John Gregory (10 November 1607 – 13 March 1646/47), also written John Gregorie, was an English orientalist.

==Life==
He was born at Amersham, Buckinghamshire, on 10 November 1607, and was from a humble background. He became a servitor of Christ Church, Oxford, in 1624, being placed along with his ‘master,’ Sir William Drake of Amersham, under the tuition of George Morley, afterwards bishop of Winchester. For several years he spent sixteen hours a day in study. His only teacher was John Dod, who directed his Hebrew studies during one vacation at his benefice in Northamptonshire. After graduating B.A. 11 October 1628, and M.A. 22 June 1631, he took holy orders. Brian Duppa, then dean of Christ Church, made him chaplain of the cathedral, and, on becoming a bishop, his own domestic chaplain.

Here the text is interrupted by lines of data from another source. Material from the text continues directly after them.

-- ==== Sys2Proof/Laws/FollowStats.lean ====
section
/-! SUPPORT. What the operations of Machine/Stats.lean keep (Laws/Follows.lean). -/

set_option linter.unusedTactic false
set_option linter.unreachableTactic false
set_option linter.unusedVariables false

namespace Sys2Proof.Machine

variable {keep lock : Bool} {r0 s : State}

theorem monTrigger_follows (kind r k cause : Nat) (hF : Follows keep lock r0 s) :
    Follows keep lock r0 (monTrigger kind r k cause s) := by
  unfold monTrigger
  try dsimp only
  with_reducible repeat' first
    | assumption | apply Follows.ite | simp only [Follows.mk_iff] | apply atNow_follows
    | exact Nat.le_refl _ | exact Nat.le_max_left _ _ | exact Nat.le_add_right _ _ | split

end Sys2Proof.Machine
end

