theorem execTimeLoRead_follows (m : Master) (hF : Follows keep lock r0 s) :
    ∃ s1, execTimeLoRead m s = .next s1 ∧ Follows keep lock r0 s1 := by
  refine ⟨_, rfl, ?_⟩
  try dsimp only
  with_reducible repeat' first
    | assumption | intro _ | apply readAt_follows | apply respond_follows | apply wr_follows

theorem execElectionTimeout_follows  (hF : Follows keep lock r0 s) :
    ∃ s1, execElectionTimeout s = .next s1 ∧ Follows keep lock r0 s1 := by
  refine ⟨_, rfl, ?_⟩
  try dsimp only
  with_reducible repeat' first
    | assumption | apply Follows.ite | apply becomeBenchmark_follows | apply upto_follows
    | split

theorem execExchangeInterval_follows  (hF : Follows keep lock r0 s) :
    ∃ s1, execExchangeInterval s = .next s1 ∧ Follows keep lock r0 s1 := by
  refine ⟨_, rfl, ?_⟩
  try dsimp only
  with_reducible repeat' first
    | assumption | intro _ | apply Follows.ite | apply upto_follows | apply exchange_follows
    | apply onDatum_follows | simp only [Follows.mk_iff] | apply atNow_follows | exact Nat.le_refl _
    | split

theorem execForesightReceived_follows (r : Fin 2) (hF : Follows keep lock r0 s) :
    ∃ s1, execForesightReceived r s = .next s1 ∧ Follows keep lock r0 s1 := by
  refine ⟨_, rfl, ?_⟩
  try dsimp only
  with_reducible repeat' first
    | assumption | apply takeInbox_follows | apply foresight_follows | simp only [Follows.mk_iff]
    | apply atNow_follows | exact Nat.le_refl _ | refine Follows.of_snd (by assumption) ?_
    | split | dsimp only

theorem execBacksightReceived_follows (r : Fin 2) (hF : Follows keep lock r0 s) :
    ∃ s1, execBacksightReceived r s = .next s1 ∧ Follows keep lock r0 s1 := by
  refine ⟨_, rfl, ?_⟩
  try dsimp only
  with_reducible repeat' first
    | assumption | apply takeInbox_follows | apply backsight_follows | simp only [Follows.mk_iff]
    | apply atNow_follows | exact Nat.le_refl _ | refine Follows.of_snd (by assumption) ?_
    | split | dsimp only

theorem datumReset_follows  (hF : Follows keep lock r0 s) :
    Follows keep lock r0 (datumReset s) := by
  unfold datumReset
  try dsimp only
  with_reducible repeat' first
    | assumption | apply datumTo_follows | simp only [Follows.mk_iff] | apply atNow_follows
    | exact Nat.le_refl _

end Sys2Proof.Machine
end

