@[simp] theorem wr_now (k : Nat) (v : Word) (s : State) : (wr k v s).now = s.now := rfl
@[simp] theorem wr_frees (k : Nat) (v : Word) (s : State) : (wr k v s).frees = s.frees := rfl
@[simp] theorem wr_pending (k : Nat) (v : Word) (s : State) : (wr k v s).pending = s.pending := rfl
@[simp] theorem wr_act (k : Nat) (v : Word) (s : State) : (wr k v s).act = s.act := rfl
@[simp] theorem wr_bus (k : Nat) (v : Word) (s : State) : (wr k v s).bus = s.bus := rfl
@[simp] theorem wr_mem (k : Nat) (v : Word) (s : State) : (wr k v s).mem = s.mem := rfl
@[simp] theorem wr_pwr (k : Nat) (v : Word) (s : State) : (wr k v s).pwr = s.pwr := rfl
@[simp] theorem wr_clk (k : Nat) (v : Word) (s : State) : (wr k v s).clk = s.clk := rfl
@[simp] theorem wr_therm (k : Nat) (v : Word) (s : State) : (wr k v s).therm = s.therm := rfl
@[simp] theorem wr_valley (k : Nat) (v : Word) (s : State) : (wr k v s).valley = s.valley := rfl
@[simp] theorem wr_plumb (k : Nat) (v : Word) (s : State) : (wr k v s).plumb = s.plumb := rfl
@[simp] theorem wr_sins (k : Nat) (v : Word) (s : State) : (wr k v s).sins = s.sins := rfl
@[simp] theorem wr_scans (k : Nat) (v : Word) (s : State) : (wr k v s).scans = s.scans := rfl
@[simp] theorem wr_scanConvs (k : Nat) (v : Word) (s : State) : (wr k v s).scanConvs = s.scanConvs := rfl
@[simp] theorem wr_souts (k : Nat) (v : Word) (s : State) : (wr k v s).souts = s.souts := rfl
@[simp] theorem wr_conns (k : Nat) (v : Word) (s : State) : (wr k v s).conns = s.conns := rfl
@[simp] theorem wr_pw (k : Nat) (v : Word) (s : State) : (wr k v s).pw = s.pw := rfl
@[simp] theorem wr_fb (k : Nat) (v : Word) (s : State) : (wr k v s).fb = s.fb := rfl
@[simp] theorem wr_evr (k : Nat) (v : Word) (s : State) : (wr k v s).evr = s.evr := rfl
@[simp] theorem wr_log (k : Nat) (v : Word) (s : State) : (wr k v s).log = s.log := rfl
@[simp] theorem wr_doms (k : Nat) (v : Word) (s : State) : (wr k v s).doms = s.doms := rfl
@[simp] theorem wr_grps (k : Nat) (v : Word) (s : State) : (wr k v s).grps = s.grps := rfl
@[simp] theorem wr_legs (k : Nat) (v : Word) (s : State) : (wr k v s).legs = s.legs := rfl
@[simp] theorem wr_holds (k : Nat) (v : Word) (s : State) : (wr k v s).holds = s.holds := rfl
@[simp] theorem wr_trips (k : Nat) (v : Word) (s : State) : (wr k v s).trips = s.trips := rfl
@[simp] theorem wr_sets (k : Nat) (v : Word) (s : State) : (wr k v s).sets = s.sets := rfl
@[simp] theorem wr_mons (k : Nat) (v : Word) (s : State) : (wr k v s).mons = s.mons := rfl
@[simp] theorem wr_phases (k : Nat) (v : Word) (s : State) : (wr k v s).phases = s.phases := rfl
@[simp] theorem wr_drvs (k : Nat) (v : Word) (s : State) : (wr k v s).drvs = s.drvs := rfl
@[simp] theorem wr_datum (k : Nat) (v : Word) (s : State) : (wr k v s).datum = s.datum := rfl
@[simp] theorem wr_pair (k : Nat) (v : Word) (s : State) : (wr k v s).pair = s.pair := rfl
@[simp] theorem wr_adcs (k : Nat) (v : Word) (s : State) : (wr k v s).adcs = s.adcs := rfl
@[simp] theorem wr_lanes (k : Nat) (v : Word) (s : State) : (wr k v s).lanes = s.lanes := rfl
@[simp] theorem wr_eng (k : Nat) (v : Word) (s : State) : (wr k v s).eng = s.eng := rfl
@[simp] theorem wr_gens (k : Nat) (v : Word) (s : State) : (wr k v s).gens = s.gens := rfl
@[simp] theorem wr_capMem (k : Nat) (v : Word) (s : State) : (wr k v s).capMem = s.capMem := rfl
@[simp] theorem wr_rings (k : Nat) (v : Word) (s : State) : (wr k v s).rings = s.rings := rfl
@[simp] theorem wr_grids (k : Nat) (v : Word) (s : State) : (wr k v s).grids = s.grids := rfl
@[simp] theorem wr_isl (k : Nat) (v : Word) (s : State) : (wr k v s).isl = s.isl := rfl
@[simp] theorem wr_trackers (k : Nat) (v : Word) (s : State) : (wr k v s).trackers = s.trackers := rfl
@[simp] theorem wr_sweep (k : Nat) (v : Word) (s : State) : (wr k v s).sweep = s.sweep := rfl
@[simp] theorem wr_rails (k : Nat) (v : Word) (s : State) : (wr k v s).rails = s.rails := rfl
@[simp] theorem wr_cmdPorts (k : Nat) (v : Word) (s : State) : (wr k v s).cmdPorts = s.cmdPorts := rfl
@[simp] theorem wr_monument (k : Nat) (v : Word) (s : State) : (wr k v s).monument = s.monument := rfl
@[simp] theorem wr_meters (k : Nat) (v : Word) (s : State) : (wr k v s).meters = s.meters := rfl
@[simp] theorem wr_cluster (k : Nat) (v : Word) (s : State) : (wr k v s).cluster = s.cluster := rfl
@[simp] theorem wr_nvm (k : Nat) (v : Word) (s : State) : (wr k v s).nvm = s.nvm := rfl
@[simp] theorem wr_dbg (k : Nat) (v : Word) (s : State) : (wr k v s).dbg = s.dbg := rfl
@[simp] theorem wr_upd (k : Nat) (v : Word) (s : State) : (wr k v s).upd = s.upd := rfl
@[simp] theorem wr_gio (k : Nat) (v : Word) (s : State) : (wr k v s).gio = s.gio := rfl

The First English Civil War deprived him of patron and stipend. He retired to an alehouse at Kidlington, near Oxford. There he died on 13 March 1646; his remains were carried to Oxford and buried on the left side of the grave of William Cartwright, in the aisle adjoining the south side of the choir of Christ Church Cathedral. Anthony Wood called Gregory "the miracle of his age for critical and curious learning".

==Works==
Collected editions of his writings were:
- Gregorii Posthuma : or certain learned Tracts: written by John Gregorie. … Together with a short Account of the Author's Life; and Elegies on his much-lamented Death, published by his friend John Gurgany, London, 1649. Some copies bear the date 1650 on the title-page. There are eight separate tracts, each with a separate title-page, but the whole is continuously paged. One of them, entitled "Discours declaring what time the Nicene Creed began to bee sung in the Church," contains a brief notice of early organs. The dedication states that Sir Edward Bysshe had been a patron of Gregory and Gurgany.
- Gregorii Opuscula : or, Notes & Observations upon some Passages of Scripture, with other learned Tracts; the second edition (‘Gregorii Posthuma,’ &c.), London, 1650.
- Works, in two parts, include the preceding, London, 1665; another edition, 2 pts. London, 1671; 4th edition, 2 pts. London, 1684–83.

Two of his treatises were published separately:
- Notes on Sir Thomas Ridley's "View of the Civile and Ecclesiasticall Law". The second edition, by J. G[regory], Oxford, 1634; other editions were issued in 1662, 1675, and 1676. (Ridley's work was published in 1607).
- Notes and Observations upon some Passages of Scripture. By I. G., &c., Oxford, 1646, inscribed to Bishop Duppa. It was translated into Latin by Richard Stokes and inserted in Bishop Pearson's Critici Sacri.

Gregory assisted Augustine Lindsell in preparing an edition of Theophylacti in D. Pauli Epistolas Commentarii, 1636.

He left in manuscript:
- "Observationes in Loca quædam excerpta ex Joh. Malalæ Chronographia" (which Wood stated to be in the Oxford Public Library)
- "Al-Kibla", a treatise on adoration towards the east, which went to the Bodleian Library.

Gregory also translated from Greek into Latin:
- Palladius, 'De Gentibus Indiæ et Brachmanibus.'
- S. Ambrosius, 'De Moribus Brachmanorum.'
- Anonymous, 'De Brachmanibus.'
These translations passed after his death to Edmund Chilmead, and subsequently to Sir Edward Bysshe, who published them under his own name in 1665.